/-- Every row of the opcode table. -/
inductive Instr where
  -- V: moves, selects and predicates (R165 to R167)
  | mov (f : V1)
  | sel (f : V2) (nc : Bool) (p : BitVec 5)
  | sread (g : Bool) (d : VDst) (k : Sel)
  | plop (g : Bool) (pd pa pb : BitVec 5) (op : BitVec 3)
  | pset (g : Bool) (pd : BitVec 5) (a : VSrc)
  | pmov (g : Bool) (d : VDst)
  | pmovPreds (g : Bool) (a : VSrc)
  -- V: FP32 arithmetic (R168, R169)
  | fadd (f : V2) (m : FMod)
  | fsub (f : V2) (m : FMod)
  | fmul (f : V2) (m : FMod)
  | ffma (f : V2) (m : FMod) (nc : Bool)
  | fma3 (f : V2) (m : FMod) (nc : Bool) (c : VSrc)
  | fmin (f : V2) (n : NMod)
  | fmax (f : V2) (n : NMod)
  | fcmp (f : P2) (cond : BitVec 3) (n : NMod)
  | frnd (f : V1) (rnd : BitVec 2) (na absa : Bool)
  | ffract (f : V1) (na absa : Bool)
  | fscale (f : V2) (rnd : BitVec 2) (sat na absa : Bool)
  -- V: special functions (R170)
  | frcp (f : V1) (na absa : Bool)
  | frsq (f : V1) (na absa : Bool)
  | fsqrt (f : V1) (na absa : Bool)
  | fexp2 (f : V1) (na absa : Bool)
  | flog2 (f : V1) (na absa : Bool)
  | fsin (f : V1) (na absa : Bool)
  | fcos (f : V1) (na absa : Bool)
  -- V: packed FP16 and BF16 (R171)
  | hadd2 (f : V2) (m : FMod)
  | hsub2 (f : V2) (m : FMod)
  | hmul2 (f : V2) (m : FMod)
  | hfma2 (f : V2) (m : FMod) (nc : Bool)
  | hmin2 (f : V2) (n : NMod)
  | hmax2 (f : V2) (n : NMod)
  | hcmp2 (f : V2) (cond : BitVec 3) (n : NMod)
  | badd2 (f : V2) (m : FMod)
  | bmul2 (f : V2) (m : FMod)
  | bfma2 (f : V2) (m : FMod) (nc : Bool)
  -- V: dot products (R172), conversion and quantisation (R173 to R175)
  | dot4i (f : V2) (sat : Bool) (c : VSrc)
  | dot4u (f : V2) (sat : Bool) (c : VSrc)
  | dot2h (f : V2) (m : FMod) (nc : Bool) (c : VSrc)
  | dot2b (f : V2) (m : FMod) (nc : Bool) (c : VSrc)
  | cvt (f : V1) (rnd : BitVec 2) (sat : Bool) (fmt src : Fmt)
  | qnt (f : V1) (fmt : SeFmt)
  | dqnt (f : V1) (fmt : SeFmt)
  -- V: integer arithmetic (R176 to R178)
  | iadd (f : V2)
  | isub (f : V2)
  | iaddx (f : V2) (op : BitVec 2)
  | imul (f : V2)
  | imulh (f : V2)
  | umulh (f : V2)
  | imad (f : V2) (sat u : Bool)
  | imad3 (f : V2) (sat u : Bool) (c : VSrc)
  | imin (f : V2)
  | imax (f : V2)
  | umin (f : V2)
  | umax (f : V2)
  | iabs (f : V1)
  | iadds (f : V2) (u : Bool)
  | isubs (f : V2) (u : Bool)
  | icmp (f : P2) (cond : Fin 6)
  | ucmp (f : P2) (cond : Fin 6)
  -- V: logic and bits (R179 to R181)
  | and (f : V2)
  | or (f : V2)
  | xor (f : V2)
  | ltab (f : V2) (tab : BitVec 8) (c : VSrc)
  | shl (f : V2)
  | shr (f : V2)
  | sar (f : V2)
  | rot (f : V2)
  | bfe (f : V2) (sx : Bool)
  | bfi (f : V2) (c : VSrc)
  | popc (f : V1)
  | clz (f : V1)
  | brev (f : V1)
  -- V: lane exchange and collectives (R182 to R186)
  | shfl (f : V2) (seg : Fin 9)
  | shflx (f : V2) (seg : Fin 9)
  | shflup (f : V2) (seg : Fin 9)
  | shfldn (f : V2) (seg : Fin 9)
  | vote (g : Bool) (op : VoteOp) (pa : BitVec 5)
  | rdlane (f : V2)
  | wrlane (f : V2)
  | red (f : V1) (seg : Fin 9) (op : Fin 11) (rnd : BitVec 2)
  | scan (f : V1) (seg : Fin 9) (op : Fin 11) (rnd : BitVec 2)
  -- U (R154 to R159)
  | smov (f : U1)
  | ssel (f : U2) (nc : Bool) (k : BitVec 3)
  | klop (f : U2) (op : BitVec 3)
  | sadd (f : U2)
  | ssub (f : U2)
  | smul (f : U2)
  | smulh (f : U2) (u : Bool)
  | smad (f : U2) (c : USrc)
  | smin (f : U2) (u : Bool)
  | smax (f : U2) (u : Bool)
  | scmp (f : U2) (cond : Fin 10)
  | slea (f : U2) (sh : BitVec 4)
  | sand (f : U2)
  | sor (f : U2)
  | sxor (f : U2)
  | sshl (f : U2)
  | sshr (f : U2)
  | ssar (f : U2)
  | srot (f : U2)
  | sbfe (f : U2) (sx : Bool)
  | sbfi (f : U2) (c : USrc)
  | spopc (f : U1)
  | sclz (f : U1)
  | sfadd (f : U2) (m : FMod)
  | sfmul (f : U2) (m : FMod)
  | sffma (f : U2) (m : FMod) (nc : Bool) (c : USrc)
  | sfcmp (f : U2) (cond : BitVec 3) (n : NMod)
  | scvt (f : U1) (rnd : BitVec 2) (sat : Bool) (fmt src : Fmt)
  -- M: loads, stores, prefetch, atomics, fences (R192 to R201)
  | ld (g : Bool) (d : MDst) (m : MAddr) (la : BitVec 4) (sz : Fin 7) (scope : Fin 6) (pol : Fin 5)
  | st (g : Bool) (d : MOpd) (m : MAddr) (sz : Fin 5) (scope : Fin 6) (pol : Fin 5)
  | sld (g : Bool) (d base : BitVec 7) (ofs : BitVec 16) (la : BitVec 4) (sz : Fin 7) (scope : Fin 6) (pol : Fin 5)
  | sst (g : Bool) (d base : BitVec 7) (ofs : BitVec 16) (sz : Fin 5) (scope : Fin 6) (pol : Fin 5)
  | ldp (g : Bool) (d : MDst) (m : MAddr) (la : BitVec 4) (sz : Fin 7) (acq : Bool)
  | stp (g : Bool) (d : MOpd) (m : MAddr) (sz : Fin 5) (rel : Bool)
  | pref (g : Bool) (m : MAddr) (lvl : Fin 3) (pol : Fin 5)
  | atom (g : Bool) (op : BitVec 4) (d : AtomD) (m : MAddr) (scope : Fin 6)
  | atomp (g : Bool) (op : BitVec 4) (d : AtomD) (m : MAddr)
  | fenceAcq (scope : Fin 6)
  | fenceRel (scope : Fin 6)
  | fenceAr (scope : Fin 6)
  -- M: textures (R202 to R206)
  | tex (g : Bool) (mode : Fin 3) (d x : Fin 160) (base : BitVec 7) (ofs : BitVec 16) (la : BitVec 4) (pol : Fin 5)
  | tld (g : Bool) (d x : Fin 160) (base : BitVec 7) (ofs : BitVec 16) (la : BitVec 4) (pol : Fin 5)
  | tq (g : Bool) (d : Fin 160) (x : Option (Fin 160)) (base : BitVec 7) (ofs : BitVec 16) (la : BitVec 4) (pol : Fin 5)
  -- M: copies and barriers (R207 to R217)
  | cpy (base : BitVec 7) (pol : Fin 5)
  | cpyb (base : BitVec 7)
  | cpyw (base : BitVec 7)
  | qstat (k : QStat) (d : Fin 160)
  | bari (e : MOpd) (base : BitVec 7) (ofs : BitVec 16)
  | bara (c b : MOpd) (base : BitVec 7) (ofs : BitVec 16)
  | barw (ph : MOpd) (base : BitVec 7) (ofs : BitVec 16)
  | bart (pd : BitVec 5) (ph : MOpd) (base : BitVec 7) (ofs : BitVec 16)
  -- M: matrix commands (R218 to R226)
  | mmaMac (m : MMod) (x : Fin 64)
  | mmaZero (m : MMod)
  | mmaDrain (m : MMod)
  | mldb (m : MMod) (x : Fin 64)
  | mrel (m : MMod)
  | mwait (id : BitVec 8)
  | mstat (slot : Option (BitVec 8)) (d : Fin 160)
  -- M: eyelets (R227 to R229)
  | sendv (g : Bool) (pd : BitVec 5) (cap : BitVec 7) (d : MOpd)
  | mkcap (d : BitVec 7) (reg : BitVec 9)
  | dropcap (scalar : Bool)
  | arm (reg : BitVec 9)
  -- M: rendering feed (R230 to R234)
  | pemit (g : Bool) (n : BitVec 4) (d : MOpd) (seq : BitVec 7)
  | segl (g move : Bool) (d : Fin 160)
  | segq (g : Bool) (d : Fin 160)
  | segc (g : Bool) (d : Fin 160)
  | pathend (eo : Bool) (seq tgt : BitVec 7)
  | splat (g : Bool) (n : BitVec 4) (d : MOpd) (seq : BitVec 7)
  | ordb
  | orde
  | blnd (g : Bool) (mode : Fin 3) (d : Fin 160) (tgt : BitVec 7)
  -- C: control, loops, pool, launch, system (R129 to R153)
  | nop
  | bra (cond : BCond) (sense : Bool) (ofs : BitVec 19)
  | brp (p : BitVec 5) (sense : Bool) (ofs : BitVec 19) (join : BitVec 24)
  | join
  | jmpi (s : BitVec 7)
  | call (ofs : BitVec 19)
  | calli (s : BitVec 7)
  | ret
  | exit
  | yield
  | sleep (n : BitVec 20)
  | loop (s : BitVec 7) (cx : LoopCx)
  | loopi (c : BitVec 25) (cx : LoopCx)
  | lbrk (p : BitVec 5) (sense : Bool)
  | regn (live : BitVec 20)
  | claim (n : BitVec 8)
  | release (n : BitVec 8)
  | launch (a d : BitVec 7)
  | tbfull (form : Bool) (s : BitVec 7) (idx : BitVec 3)
  | tbempty (form : Bool) (s : BitVec 7) (idx : BitVec 3)
  | trap (code : BitVec 16)
  | sret (skip : Bool)
  | rdsr (d : BitVec 7) (idx : BitVec 12)
  | wrsr (s : BitVec 7) (idx : BitVec 12)
  | tlbi (s : BitVec 7)
  | tlbiAll
  | mapp (d a t : BitVec 7)
  | cflush (s : BitVec 7)
  | cflushL1
  | cflushMem (s : BitVec 7)
  -- Events of a wave (w: its place die * 3840 + core * 96 + slot)
  | clauseFetch (w : Nat) (x : SlotId)
  | headerWaitEnd (w : Nat) (x : SlotId)
  | backEdge (w : Nat) (x : SlotId)
  | waveRetire (w : Nat)
  | loadLanding (w id : Nat) (lanes : Mask)
  | storeLeavesQueue (w : Nat)
  | storeAck (core ix : Nat)
  | atomicPerform (w id : Nat) (lanes : Mask)
  | sendArrival (w : Nat)
  | sendOutcome (w : Nat)
  | sleepTimeout (w : Nat) (x : SlotId)
  -- Events of the core's engines (core: die * 40 + core)
  | copyJobStart (core id : Nat)
  | copyLanding (core id ofs len : Nat) (late : Bool)
  | copyJobComplete (core id : Nat)
  | matrixCommandStart (core uid : Nat)
  | matrixCommandRetire (core uid : Nat)
  | matrixWatchdog (core : Nat)
  -- Pre-emption (cl: the key of a cluster or of its image)
  | sectionTimeout (w : Nat)
  | preemptRequest (cl : Nat)
  | switchOutCapture (w : Nat)
  | clusterRestore (cl : Nat)
  -- Translation and content addressing (page: 4 KiB intermediate page number)
  | pageReply (fn : Nat)
  | pageMigration (ctx page : Nat)
  | pinExpiry (ctx page : Nat)
  | pagePromotion (ctx page : Nat)
  | pageHash (ctx page : Nat)
  | daymarkMerge (ctx page : Nat)
  -- Scheduling
  | taskDispatch (t : Nat)
  | lightPeriod
  | batchSend (t die : Nat)
  | buoyReport (die : Nat)
  | blockPlacement (die ix : Nat)
  | carveChangeStart (die : Nat)
  | carveChange (core : Nat)
  | donationRequest (die peer : Nat)
  | donationAnswer (die peer : Nat)
  | gangReport (gang : Nat) (remote : List Nat)
  | gangStart (gang : Nat)
  | l2Resend (ix : Nat)
  | taskEnd (t : Nat)
  -- Rendering and engine jobs
  | pixelWaveLaunch (t die core : Nat)
  | pathFill (ix : Nat)
  | blendCommit (ix : Nat)
  | lanternComposite (ix tx ty : Nat)
  | clearJob (t j : Nat)
  | splatJob (t j : Nat)
  | copyClassJob (t j : Nat)
  | encodeJob (t j : Nat)
  -- Host commands: the module takes the command at the head of the ring of function f
  | hostLaunch (f : Nat)
  | frame (f : Nat)
  | seal (f : Nat)
  | fork (f : Nat)
  | migrate (f : Nat)
  | snapshot (f : Nat)
  | snapshotHostCopy (ix : Nat)
  | restore (f : Nat)
  | s2inv (f : Nat)
  | create (f : Nat)
  | destroy (f : Nat)
  | grant (f : Nat)
  | pooladd (f : Nat)
  -- Trust
  | ringKeyRotation (f : Nat) (secured : Bool) (ix : Word)
  | getMeasurements (f block : Nat)
  | challenge (nonce : BitVec 256)
  | lockInterfaceRequest (f : Nat)
  | tdispUnlock (f : Nat)
  | tdispError (f : Nat)
  | ideKm (use : IdeUse) (key : BitVec 256)
  | logKeyRequest (ctx : Nat)
  | lamplighterWalk (f : Nat)
  | tournSwitch
  | thermalTrip (die : Nat)
  | tripClear (die : Nat)
  | monitorEvent (die : Nat) (k : MonKind) (v : BitVec 16)
  -- Host register writes and accesses
  | pwrreq (v : Word)
  | tourn (v : Word)
  | ttrip (v : Word)
  | cmdtail (f : Nat) (v : Word)
  | rpqtail (f : Nat) (v : Word)
  | prqhead (f : Nat) (v : Word)
  | registerWrite (f ofs width : Nat) (v : DWord)
  | hostAccess (pa : Nat) (data : List Byte) (len : Nat)
  -- Links
  | flitSend (link : Nat) (payload : List Byte) (kind : BitVec 6)
  | flitReceive (link : Nat) (fl : Flit)
  | nak (link : Nat) (n : BitVec 10)
  | resendTimeout (link : Nat)
  | ptpMessage (link : Nat) (note : PtpNote)
  -- Snapshots, die loss, start-up
  | snapshotStep (die : Nat)
  | dieLost (die : Nat)
  | coldReset
  | trep (w : Nat) (v : DWord)
  | startInterfaceRequest (f : Nat)
  | linkTraining (link : Nat) (terms : LinkTerms)
  | boostThrottle (die mhz : Nat)
  | snapshotStepComplete (die : Nat)
  | spdmSecuredSession (both : Bool)
  deriving DecidableEq, Repr

end Sys2Proof
end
##########
The word to look for is "List"; copy out every line of the entries that holds it.

[Result]
  | gangReport (gang : Nat) (remote : List Nat)
  | hostAccess (pa : Nat) (data : List Byte) (len : Nat)
  | flitSend (link : Nat) (payload : List Byte) (kind : BitVec 6)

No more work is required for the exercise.